# Work to be completed
From the listing below, extract each line containing the string "stopStartup".

—————

-- ==== Sys2Proof/Machine/FieldOps.lean ====
section
/-! DEFINITION. The field die: supplies, inputs, outputs behind their gates, coil channels and motor pairs, ADC channels and registers
(R415 to R437). -/
namespace Sys2Proof.Machine

def fieldIn (s : State) (k : Nat) : FieldIn := tget ({} : FieldIn) s.fio.ins k
def fieldOut (s : State) (o : Nat) : FieldOut := tget ({} : FieldOut) s.fio.outs o
def coilOf (s : State) (k : Nat) : Coil := tget ({} : Coil) s.fio.coils k
def adcOf (s : State) (a : Nat) : Adc := tget ({} : Adc) s.fio.adcs a
def putIn (s : State) (k : Nat) (x : FieldIn) : State := { s with fio := { s.fio with ins := tset ({} : FieldIn) s.fio.ins k x } }
def putOut (s : State) (o : Nat) (x : FieldOut) : State :=
  { s with fio := { s.fio with outs := tset ({} : FieldOut) s.fio.outs o x } }
def putCoil (s : State) (k : Nat) (x : Coil) : State := { s with fio := { s.fio with coils := tset ({} : Coil) s.fio.coils k x } }
def putAdc (s : State) (a : Nat) (x : Adc) : State := { s with fio := { s.fio with adcs := tset ({} : Adc) s.fio.adcs a x } }

/-- The field table as the field die holds it: empty until the die has loaded it (R415). -/
def fieldTable (s : State) : FieldCfg := if s.fio.loaded then s.img.field else default

def inCfg (s : State) (k : Nat) : Option FieldInCfg := (fieldTable s).ins.find? (fun c => decide (c.no = k))
def outCfg (s : State) (o : Nat) : Option FieldOutCfg := (fieldTable s).outs.find? (fun c => decide (c.no = o))
def coilCfg (s : State) (k : Nat) : Option CoilCfg := (fieldTable s).coils.find? (fun c => decide (c.no = k))

/-- The groups of R45, 0 for VFIELD1 and 1 for VFIELD2, and their states. -/
def outGroup (o : Nat) : Nat := if o < 12 then 0 else 1
def coilGroup (k : Nat) : Nat := if k < 8 then 0 else 1
def groupState (s : State) (g : Nat) : GroupState := if g = 0 then s.fio.g1 else s.fio.g2
def groupGood (s : State) (g : Nat) : Bool := running s .field && decide (groupState s g = .good)

/-- Both switches of a gate are closed (R426). -/
def outGate (s : State) (o : Nat) : Bool := s.fio.gateA.testBit o && s.fio.gateB.testBit o
def coilGate (s : State) (k : Nat) : Bool := s.fio.coilA.testBit k && s.fio.coilB.testBit k

/-- FAULT_N as the field die drives it (R52, R53, R435). -/
def fieldFault (s : State) : State :=
  { s with pins := { s.pins with faultField := !(running s .field) || s.fio.keeperSilent } }

/-! ## Outputs (R422 to R425) -/

/-- An output's command after forces (R425): a safety-mapped one is held on, and a force can turn it off. -/
def outCommand (s : State) (o : Nat) : Bool :=
  match outCfg s o with
  | some k => forcedBit s 4 o (k.safety || (fieldOut s o).cmd)
  | none => false

/-- The command ahead of the gate: SHARED outputs are held off at a module without the holder duty (R468). -/
def outWanted (s : State) (o : Nat) : Bool :=
  match outCfg s o with
  | some k => outCommand s o && (!k.shared || isHolder s)
  | none => false

/-- Nothing but the output's own protection keeps it off. -/
def outFree (s : State) (o : Nat) : Bool := outWanted s o && outGate s o && groupGood s (outGroup o) && !s.fio.hot

/-- An output brought in line with its command, gate and supply. -/
def outRefresh (o : Nat) (s : State) : State :=
  let x := fieldOut s o
  let w := outWanted s o
  let free := outFree s o
  let x := match x.state with
    | .latched =>
      if w = false then { x with released := true }
      else if x.released then { x with state := if free then OutState.on else .off, released := false, overloads := 0 } else x
    | .hot =>
      if w then x
      else match x.before with
        | .latched => { x with released := true }
        | _ => { x with before := .off, overloads := 0, retryDue := false }
    | .wait =>
      if w = false then { x with state := OutState.off, overloads := 0, retryDue := false }
      else if x.retryDue ∧ free = true then { x with state := OutState.on, retryDue := false, retries := satAdd 255 x.retries 1 } else x
    | _ => { x with state := if free then OutState.on else .off, overloads := if w then x.overloads else 0 }
  putOut s o x

/-- FIO_OUTSTo. -/
def outReg (s : State) (o : Nat) : Word :=
  match outCfg s o with
  | none => 0
  | some k =>
    let x := fieldOut s o
    let st := if !(groupGood s (outGroup o)) then 6
      else match x.state with | .off => 0 | .on => 1 | .wait => 3 | .latched => 4 | .hot => 5
    regOf [(31, 29, st), (28, 28, b2n x.isOpen), (27, 27, b2n k.owOn), (26, 26, b2n k.owOff), (25, 25, b2n k.safety),
      (23, 16, x.retries), (15, 0, x.current)]

/-- The event of an output, with FIO_OUTSTo (R437). -/
def outEvent (o : Nat) (s : State) : State := raise (2432 + o) [outReg s o] s
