-- ==== Sys2Proof/Machine/DoorOps.lean ====
section
/-! DEFINITION. Door channels: moves, obstruction handling, advanced opening, frames and the window's registers (R316 to R346). -/
namespace Sys2Proof.Machine

def dorOf (s : State) (d : Nat) : Door := tget ({} : Door) s.dor d
def putDor (s : State) (d : Nat) (x : Door) : State := { s with dor := tset ({} : Door) s.dor d x }

/-- The GEOMETRY entry of a door; its channel is enabled when it has one (R316). -/
def doorCfg (s : State) (d : Nat) : Option DoorCfg := s.img.doors.find? (fun k => decide (k.ch = d))

/-! ## Units -/

/-- 10 µm in twice 10^-18 mm, and 1 mm/s in 10^-9 mm/s. -/
def unit2 : Int := 20000000000000000
def mms : Nat := 1000000000

/-- The position set-point in 10 µm and the speed set-point in mm/s, rounded to the nearest. -/
def doorPosSet (x : Door) : Int := roundDiv x.p2 20000000000000000
def doorVelSet (x : Door) : Int := roundDiv x.v9 mms
def doorAccSet (x : Door) : Int := match x.plan with | e :: _ => e.acc | [] => 0

/-! ## Registers that act within bounds -/

def clampNat (lo hi n : Nat) : Nat := Nat.max lo (Nat.min hi n)

/-- AMP_FMAX and the bound of R320 on ACC. -/
def ampFmax (k : DoorCfg) : Nat := (k.forceLim + k.friction) * 1000 / k.kf
def accBound (k : DoorCfg) : Nat := 8000 * k.forceLim / k.mass

def vopenActs (k : DoorCfg) (x : Door) : Nat := clampNat 50 1000 (x.vopen.getD k.vopen)
def vcloseActs (k : DoorCfg) (x : Door) : Nat := clampNat 50 1000 (x.vclose.getD k.vclose)
def accActs (k : DoorCfg) (x : Door) : Nat := Nat.max 100 (Nat.min (accBound k) (x.acc.getD k.acc))
def targetOpen (k : DoorCfg) (x : Door) : Int :=
  let t := x.target.getD ((k.stroke * 100 : Nat) : Int)
  max 10000 (min ((k.stroke * 100 : Nat) : Int) t)

/-- V_EK of R332, in mm/s. -/
def vEk (k : DoorCfg) (nudge : Bool) : Nat := isqrt (2 * (if nudge then k.ekNudge else k.ekLim) * 1000000 / k.mass)

/-- Measured readings (R334). -/
def measuredPos (x : Door) : Int := match x.ret with | some r => r.pos | none => 0
def isClosed (k : DoorCfg) (x : Door) : Bool := decide ((measuredPos x).natAbs ≤ k.endTol)
def isOpened (k : DoorCfg) (x : Door) : Bool := decide ((measuredPos x - targetOpen k x).natAbs ≤ k.endTol)

/-- Bridge STATUS bits (R326): READY, FAULT, OVERTEMP, ENC_OK. -/
def bridgeBit (x : Door) (i : Nat) : Bool := match x.ret with | some r => r.status.testBit i | none => false

/-! ## Refusals and events -/

def doorCode : DoorState → Nat
  | .off => 0 | .rest => 1 | .opening => 2 | .closing => 3 | .stopping => 4 | .geared => 5 | .tripped => 6

/-- A refusal (R346): event source 1282 + 4d at the first after one that succeeded. -/
def doorRefuse (d code : Nat) (s : State) : State :=
  let x := dorOf s d
  raiseIf x.lastOk (1282 + 4 * d) [wordN code] (putDor s d { x with refuse := code, lastOk := false })

/-- SOURCE_LOST (R343). -/
def doorSourceLost (s : State) : Bool := !(computeRuns s)

/-! ## Plans (R331 to R333) -/

/-- Run speed of the running move, in mm/s. -/
def runSpeed (k : DoorCfg) (x : Door) : Nat :=
  if x.state = .closing then Nat.min (vcloseActs k x) (vEk k x.nudge)
  else if x.dflt then k.vopenDef else vopenActs k x
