-- ==== Sys2Proof/Machine/NetOps.lean ====
section
/-! DEFINITION. The network block: ports and queues, PRP, station exchanges, waggles, the holder duty, resynchronisation and health
(R455 to R486). -/
namespace Sys2Proof.Machine

/-! ## Ports (R455 to R457) -/

/-- PORT_STATE_CHANGE (R457, R486): held frames leave in order when the port comes UP. -/
def portChange (p : Nat) (st : PortState) (s : State) : State :=
  match portCfg s p with
  | none => s
  | some c =>
    let old := (netPort s p).state
    if running s .io = false ∨ old = st then s
    else
      let s := raise (2816 + p) [] (putNetPort s p { netPort s p with state := st })
      let s := raiseIf (c.paired && decide (old = .up ∨ st = .up)) (2832 + p) [] s
      drainPort p s

/-- The first entry of a queue that waits for a port, without that port. -/
def dropFirst (p : Nat) : List NetQueued → List NetQueued
  | [] => []
  | e :: t => if e.ports.contains p then (if (unqueue p e).ports = [] then t else unqueue p e :: t) else e :: dropFirst p t

/-- HELD_FRAME_TIMEOUT (R457): the frame held longest for the port is dropped and counted. -/
def heldTimeout (p : Nat) (s : State) : State :=
  if portUp s p = false ∧ s.net.queue.any (fun e => e.ports.contains p) = true then
    let x := netPort s p
    let s : State := { s with net := { s.net with queue := dropFirst p s.net.queue } }
    raiseIf (!x.dropping) (2824 + p) [] (putNetPort s p { x with held := satAdd 65535 x.held 1, dropping := true })
  else s

/-- A frame of a size that a port takes, untagged or of a VLAN of the port (R455; log entry 134: another is discarded uncounted). -/
def frameTaken (s : State) (p bytes : Nat) (vlan : Option (BitVec 12)) : Bool :=
  decide (64 ≤ bytes ∧ bytes ≤ 9216) && (match vlan, portCfg s p with
    | none, _ => true
    | some v, some c => (c.vlans.take 64).contains v
    | some _, none => false)

/-- PRP_FRAME_RECEIVE (R455, R456): a frame with a bad FCS, a duplicate that the node table knows, or one passed on. -/
def prpReceive (p bytes : Nat) (vlan : Option (BitVec 12)) (src : BitVec 48) (seq : BitVec 16) (trailer fcsGood : Bool)
    (s : State) : State :=
  if portUp s p = false ∨ frameTaken s p bytes vlan = false then s
  else
    let x := netPort s p
    if fcsGood = false then putNetPort s p { x with badFcs := satAdd 4294967295 x.badFcs 1 }
    else if trailer = false ∨ (portCfg s p).any (·.paired) = false then s
    else
      let live := s.net.nodes.filter (fun e => decide (s.now - e.time ≤ 400000000))
      if live.any (fun e => decide (e.pair = p / 2 ∧ e.src = src ∧ e.seq = seq)) then
        putNetPort { s with net := { s.net with nodes := live } } p { x with dups := satAdd 4294967295 x.dups 1 }
      else
        let mine := (live.filter (fun e => decide (e.pair = p / 2))).take 4095
        let rest := live.filter (fun e => decide (e.pair ≠ p / 2))
        { s with net := { s.net with nodes := { pair := p / 2, src := src, seq := seq, time := s.now } :: mine ++ rest } }

/-- PRP_SUPERVISION (R456). -/
def prpSupervision (k : Nat) (s : State) : State :=
  if running s .io = false ∨ s.net.gone = true ∨ lanPorts s k = [] then s
  else
    let n := tget 0 s.net.superSeq k
    let s : State := { s with net := { s.net with superSeq := tset 0 s.net.superSeq k ((n + 1) % 65536) } }
    (pairSend k (.supervision k n) s).1

/-- Who is grandmaster of a port's network; the module is the grandmaster while it is that of every network it knows of (log entry 168). -/
def putLanGm (p : Nat) (own : Bool) (s : State) : State :=
  let l := tset none s.tmb.lanGm p (some own)
  { s with tmb := { s.tmb with lanGm := l, gm := l.all (fun e => decide (e.2 ≠ some false)) } }

/-- The time that a message tells, whose seconds are `sec` and which is `off` ns ahead of device time, less `now`. -/
def toldBase (sec : Nat) (off : Int) (s : State) : Int :=
  ((sec * 1000000000 : Nat) : Int) + ((s.tmb.time : Int) + off) % 1000000000 - (s.now : Int)

/-- GPTP_MESSAGE (R458, R488): an announce decides who is grandmaster of the port's network by priority1, equal ones by what the manual
does not give; a time from a grandmaster gives the seconds and, where it is the source, an offset. -/
def gptpMessage (p : Nat) (m : GptpMsg) (s : State) : State :=
  if portUp s p = false then s
  else match m with
    | .announce d prio =>
      if d ≠ 0 then s
      else if prio.toNat = ownPriority s then putLanGm p (freeBool s) (drawn s)
      else putLanGm p (decide (ownPriority s < prio.toNat)) s
    | .time d sec off =>
      if d ≠ 0 ∨ tget none s.tmb.lanGm p = some true then s
      else
        let s : State := { s with tmb := { s.tmb with gpBase := some (toldBase sec off s) } }
        if s.tmb.source = 1 then sourceOffset off s else s

/-! ## Stations (R460 to R467) -/

/-- FLAGS of a station frame. -/
def stationFlags (retry : Bool) (s : State) : BitVec 8 :=
  BitVec.ofNat 8 (b2n s.pins.forced + 2 * b2n s.frm.bench + 4 * b2n retry + 8 * b2n s.pins.pairSel + 16 * b2n s.net.holder)
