/-- Phase 3 (R31, R78): the memory island is released, and the Keeper's firmware verified and started, which takes chiplet 3; after a brace
restart the Keeper still runs (R88). The liveness strobe is back with the firmware (R53). -/
def memoryPhase (s : State) : State :=
  let s : State := { s with dies := runDies memDies s.dies }
  let s := if s.rst.kind = .braceRestart then s
    else if running s .mem3 then bootVerify s
    else { s with kpr := { s.kpr with noFirmware := true } }
  if s.kpr.noFirmware then { s with pins := { s.pins with faultKeeper := true } }
  else keeperStrobe false { s with rst := { s.rst with phase := 4 } }

/-- Phase 7 (R79): the compute dies are released, warm from a usable save area or cold. -/
def computePhase (unA unB : List Nat) (s : State) : State :=
  let s := holdupCheck { s with dies := runDies [.comp0, .comp1] s.dies }
  let w := warmArea s
  let s := clearSandboxInts (startCompute (w.map (fun b => if b then s.areaB else s.areaA)) unA unB s)
  raise (if w.isSome then 12 else 13) [] { s with
    rst := { s.rst with phase := 8, startKind := if w.isSome then 2 else 1 },
    pins := { s.pins with rstoutLow := false } }

/-- Phase 8 (R78): both safety channels healthy and the field filters full; then READY rises, and FREEZE_N takes effect. -/
def safetyPhase (s : State) : State :=
  if safetyHealthy s && fieldFilled s then
    let s := if s.pins.freezeLow then s else sealedOriginate 6 [] s
    smokeCheck (readyUpdate { s with rst := { s.rst with phase := 9 } })
  else s

/-- The phases of R78, each completed in turn. A stopped start-up and a phase whose condition is unmet wait. -/
def phaseComplete (pairSel : Bool) (unA unB : List Nat) (s : State) : State :=
  if s.rst.stopped || s.rst.asserted || islandAsserted s then s else
  let s := samplePair pairSel s
  match s.rst.phase with
  | 1 => { s with rst := { s.rst with phase := 2 } }
  | 2 => suppliesGood { s with rst := { s.rst with phase := 3 } }
  | 3 => memoryPhase s
  | 4 => wavefront wavefrontOrder { s with rst := { s.rst with
      phase := 5, vready := true, vloop := !s.rst.pmbFault, fastSteps := 0, sinceLower := 0 } }
  | 5 =>
    let s : State := { s with dies := runDies [.io] s.dies, rst := { s.rst with phase := 6 }, frm := { s.frm with heldPhase6 := s.frm.presence } }
    if running s .io then releaseIo true s else s
  | 6 => manifestCheck s
  | 7 => computePhase unA unB s
  | 8 => safetyPhase s
  | _ => s

/-- A supply fails in phases 1 to 8 (R90): start-up stops, and the compute, I/O and memory islands are held in reset without a save. -/
def stopStartup (s : State) : State :=
  if 1 ≤ s.rst.phase ∧ s.rst.phase ≤ 8 ∧ s.rst.asserted = false then
    holdIslands { s with rst := { s.rst with stopped := true } }
  else s

/-- A stopped start-up resumes at phase 3 with its supplies good (R90): what phase 2 does once they are is done. -/
def resumeStartup (s : State) : State :=
  if s.rst.stopped then suppliesGood { s with rst := { s.rst with stopped := false, phase := 3 } } else s

/-! ## Adaptive VCORE (R63, R66) -/

/-- The set value raised or lowered as one step of the loop (R63, R111); 100 ms lie between the first and the last of 501 steps. -/
def vcoreStep (s : State) : State :=
  let r := s.rst
  if r.vloop then
    match slowestMon s.trs with
    | none => s
    | some (_, v) =>
      let thr := if s.trs.therm = 0 then 2000 else 2050
      let c := ceilActs r
      let fast := if 2100 < v then r.fastSteps + 1 else 0
      let r := { r with fastSteps := fast, sinceLower := r.sinceLower + 1 }
      let r := if v < thr ∧ r.vset < c then { r with vset := Nat.min (r.vset + 5) c }
        else if 501 ≤ fast ∧ s.trs.therm = 0 ∧ 50 ≤ r.sinceLower ∧ 600 < r.vset then
          { r with vset := r.vset - 5, sinceLower := 0 }
        else r
      let low := decide (c ≤ r.vset) && decide (v < 2000)
      raiseIf (low && !s.rst.atCeil) 9 [] { s with rst := { r with atCeil := low } }
  else s

/-- PMBus fault (R66): event source 10, the last value held and the loop stopped. -/
def pmbusFault (s : State) : State := raise 10 [] { s with rst := { s.rst with pmbFault := true, vloop := false } }

/-- PMB_FAULT cleared: the loop restarts (R66), where start-up has reached the truss phase. Cleared before it, the set value stays the one
held and does not return to the start value, which the manual does not say (DESIGN CHOICE, log entry 145). -/
def pmbClear (s : State) : State :=
  if s.rst.pmbFault then { s with rst := { s.rst with pmbFault := false, vloop := s.rst.vready } } else s

/-- Leaving T0 raises the set value by 10 mV at once, up to CEIL (R111), where the loop steers VCORE: not before the truss phase (R63),
and not after a PMBus fault, which holds the last value (R66). -/
def vcoreWarm (r : Rst) : Rst :=
  if r.vready ∧ r.pmbFault = false then { r with vset := Nat.max r.vset (Nat.min (r.vset + 10) (ceilActs r)) } else r

/-! ## Brace and the save (R82 to R90) -/

/-- The area that a save writes to: the one that does not hold the newest complete save (R84). -/
def saveTarget (r : Rst) : Bool :=
  let get (b : Bool) : SaveMark := if b then r.saveB else r.saveA
  if (get r.area).complete then !r.area else r.area

/-- A save area's mark, and the mark replaced. -/
def getMark (r : Rst) (b : Bool) : SaveMark := if b then r.saveB else r.saveA
def putMark (r : Rst) (b : Bool) (m : SaveMark) : Rst := if b then { r with saveB := m } else { r with saveA := m }

/-- A save area's contents, and the contents replaced. -/
def getArea (s : State) (b : Bool) : SaveContent := if b then s.areaB else s.areaA
def putArea (s : State) (b : Bool) (c : SaveContent) : State := if b then { s with areaB := c } else { s with areaA := c }

/-- Brace begins (R82, R85, R131), also in a module that its start-up refused: event source 5, the first pass starts, held CEs halt, a
staging ends. In start-up phases 1 to 8 start-up stops instead (R90). -/
def braceBegin (s : State) : State :=
  if s.rst.brace = .idle ∧ (s.rst.phase = 9 ∨ s.rst.phase = 15) ∧ s.rst.asserted = false then
    raise 5 [] (braceBegins { s with
      rst := { putMark s.rst (saveTarget s.rst) { started := true } with brace := .brace false },
      frm := endStaging s.frm })
  else stopStartup s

—————

# Solution
def stopStartup (s : State) : State :=
  else stopStartup s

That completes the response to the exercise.